La présente circulaire a été élaborée après consultation du Comité interministériel sur les ESST (CIESST), du Conseil supérieur d'hygiène publique de France (CSHPF) et du Comité technique national des infections nosocomiales (CTIN). Elle complète et remplace la circulaire DGS/DH n° 100 du 11 décembre 1995, à l'exception du chapitre 6 relatif aux situations particulières dont les dispositions, concernant les accidents professionnels et l'anatomopathologie, restent applicables (pour cette dernière et les laboratoires de biologie, une actualisation des recommandations paraîtra ultérieurement). Elle tient compte des difficultés d'application signalées depuis la parution de la circulaire DGS/DH n° 100 du 11 décembre 1995. Elle modifie également la circulaire n° 236 en ce qui concerne le traitement préliminaire ainsi que le produit désinfectant de référence pour les endoscopes utilisés dans un acte à risque comportant un contact avec les formations lymphoïdes. Elle comporte 8 fiches techniques qui actualisent les principes de gestion visant à réduire le risque de transmission des agents non conventionnels lors des actes nécessitant des dispositifs médicaux recyclables stérilisés ou désinfectés. Elle demande la mise en œuvre du plus haut niveau de précaution compatible avec le dispositif médical utilisé, en fonction des caractéristiques du patient, de l'acte et du tissu concerné. Ainsi, elle préconise l'usage unique pour tout matériel en contact avec les tissus à risque, dès lors que la qualité et la sécurité des soins sont assurées. Lorsque le recours à du matériel à usage unique n'est pas possible, elle recommande, en tenant compte de la nature de l'acte, du tissu concerné et du niveau de risque du patient, de traiter le matériel par le procédé d'inactivation des ATNC le plus efficace qu'il puisse supporter. Ces recommandations seront réévaluées et adaptées en fonction de l'évolution des connaissances scientifiques.
Il convient que les professionnels engagent dès à présent un processus d’adaptation des procédures et du matériel spécifiques à chaque domaine d'exercice, conformément aux principes énoncés dans les fiches techniques de la circulaire. Il leur est demandé d'établir des protocoles écrits mettant en application ces principes (ou de les réviser) en tenant compte de l'évolution des dispositifs et des produits dont ils disposent.

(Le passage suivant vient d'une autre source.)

-- ==== Sys2Proof/Laws/TreeBuilder.lean ====
section
/-!
SUPPORT. The two-queue merge: what one take and one merge do, and the invariant of the loop of 41_treebuilder.md R120.
-/

namespace Sys2Proof.Machine

theorem idx_succ {i : NodeIdx} (h : i.toNat < 255) : (i + 1).toNat = i.toNat + 1 := by
  have h1 : (1#8).toNat = 1 := rfl
  change (i + 1#8).toNat = _
  rw [BitVec.toNat_add, h1]; omega

theorem idx_ne_255 {i : NodeIdx} (h : i.toNat < 255) : i ≠ 255#8 := by
  rintro rfl
  exact absurd h (by decide)

/-! ## The queues (10_state.md R25) -/

/-- The queue pointers during a build: source within the leaves, target within the internal entries of 20_memory.md R69. -/
structure Queues (s : State) : Prop where
  /-- 2 to 128 leaves. -/
  leaves : 2 ≤ s.nleaf.toNat ∧ s.nleaf.toNat ≤ 128
  /-- The source queue. -/
  src : s.srcHead.toNat ≤ s.nleaf.toNat
  /-- The target queue. -/
  tgt : s.nleaf.toNat ≤ s.tgtHead.toNat ∧ s.tgtHead.toNat ≤ s.tgtTail.toNat
  /-- The end of the space. -/
  tail : s.tgtTail.toNat ≤ 2 * s.nleaf.toNat - 1

/-- Take() answers when a queue holds a node. -/
theorem take_exists {s : State} (q : Queues s) (h : s.srcHead.toNat < s.nleaf.toNat ∨ s.tgtHead.toNat < s.tgtTail.toNat) :
    ∃ i t, take s = .ok (i, t) := by
  obtain ⟨⟨h1, h2⟩, h3, ⟨h4, h5⟩, h6⟩ := q
  have hs : srcEmpty s = true ↔ s.srcHead.toNat = s.nleaf.toNat := by simp [srcEmpty, BitVec.toNat_inj]
  have ht : tgtEmpty s = true ↔ s.tgtHead.toNat = s.tgtTail.toNat := by simp [tgtEmpty, BitVec.toNat_inj]
  unfold take
  split
  · next e =>
    have e := hs.mp e
    rw [if_neg fun c => by have := ht.mp c; omega]
    exact ⟨_, _, rfl⟩
  · next e1 =>
    have e1 := mt hs.mpr e1
    split
    · exact ⟨_, _, rfl⟩
    · next e2 =>
      have e2 := mt ht.mpr e2
      rw [readNode_eq (idx_ne_255 (by omega)), readNode_eq (idx_ne_255 (by omega))]
      simp only [ok_bind]
      split <;> exact ⟨_, _, rfl⟩

/-- What Take() does to the queues, in numbers: the node taken was the front of one queue, and is no longer in it. -/
theorem take_spec {s t : State} {i : NodeIdx} (q : Queues s) (h : take s = .ok (i, t)) :
    t = { s with srcHead := t.srcHead, tgtHead := t.tgtHead } ∧
      ((i.toNat = s.srcHead.toNat ∧ s.srcHead.toNat < s.nleaf.toNat ∧ t.srcHead.toNat = s.srcHead.toNat + 1 ∧ t.tgtHead = s.tgtHead) ∨
        (i.toNat = s.tgtHead.toNat ∧ s.tgtHead.toNat < s.tgtTail.toNat ∧ t.tgtHead.toNat = s.tgtHead.toNat + 1 ∧
          t.srcHead = s.srcHead)) := by
  obtain ⟨⟨h1, h2⟩, h3, ⟨h4, h5⟩, h6⟩ := q
  rcases take_cases h with ⟨hn, rfl, rfl⟩ | ⟨hn, rfl, rfl⟩
  · have : s.srcHead.toNat ≠ s.nleaf.toNat := fun e => hn (BitVec.eq_of_toNat_eq e)
    exact ⟨rfl, .inl ⟨rfl, by omega, idx_succ (by omega), rfl⟩⟩
  · have : s.tgtHead.toNat ≠ s.tgtTail.toNat := fun e => hn (BitVec.eq_of_toNat_eq e)
    exact ⟨rfl, .inr ⟨rfl, by omega, idx_succ (by omega), rfl⟩⟩

/-- The two nodes a merge takes, and the state it leaves, in numbers. -/
structure Merged (s t : State) (a b : NodeIdx) : Prop where
  /-- The leaves stay. -/
  nleaf : t.nleaf = s.nleaf
  /-- The source queue after the takes. -/
  src : s.srcHead.toNat ≤ t.srcHead.toNat ∧ t.srcHead.toNat ≤ s.nleaf.toNat
  /-- The target queue after the takes: it has only nodes that were there, and then the new one. -/
  tgt : s.tgtHead.toNat ≤ t.tgtHead.toNat ∧ t.tgtHead.toNat ≤ s.tgtTail.toNat
  /-- Two nodes were taken. -/
  two : t.srcHead.toNat + t.tgtHead.toNat = s.srcHead.toNat + s.tgtHead.toNat + 2
  /-- One node was written. -/
  tail : t.tgtTail.toNat = s.tgtTail.toNat + 1
  /-- They differ. -/
  differ : a ≠ b
  /-- They are the nodes that left the queues. -/
  taken : ∀ j, (j = a.toNat ∨ j = b.toNat) ↔
    (s.srcHead.toNat ≤ j ∧ j < t.srcHead.toNat) ∨ (s.tgtHead.toNat ≤ j ∧ j < t.tgtHead.toNat)
  /-- The new node, and every other entry. -/
  node : ∀ j, nodeEntry t j =
    if j = s.tgtTail.toNat then ⟨false, 0, (nodeAt s a).weight + (nodeAt s b).weight, a, b⟩ else nodeEntry s j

Ils pourront s’appuyer sur les recommandations spécifiques à certaines pratiques, à certains secteurs ou à certaines procédures, produites par les centres de coordination de la lutte contre les infections nosocomiales et le CTIN en liaison avec les sociétés savantes. Les protocoles seront établis et le choix du matériel effectué en relation avec le comité de lutte contre les infections nosocomiales, l’équipe opérationnelle d’hygiène et le pharmacien qui veilleront, notamment, avec le responsable de l’établissement, à ce que les conditions de mise en œuvre de cette circulaire soient réunies. Ce dernier veillera en particulier à la coordination des professionnels concernés et à la bonne information des personnels chargés de la désinfection et de la stérilisation des dispositifs médicaux. Des procédures de contrôle interne de l'application des protocoles devront être définies et mises en œuvre. Par ailleurs, la mutualisation des ressources au sein d’un même établissement, ainsi que la coopération entre établissements, devront également être favorisées.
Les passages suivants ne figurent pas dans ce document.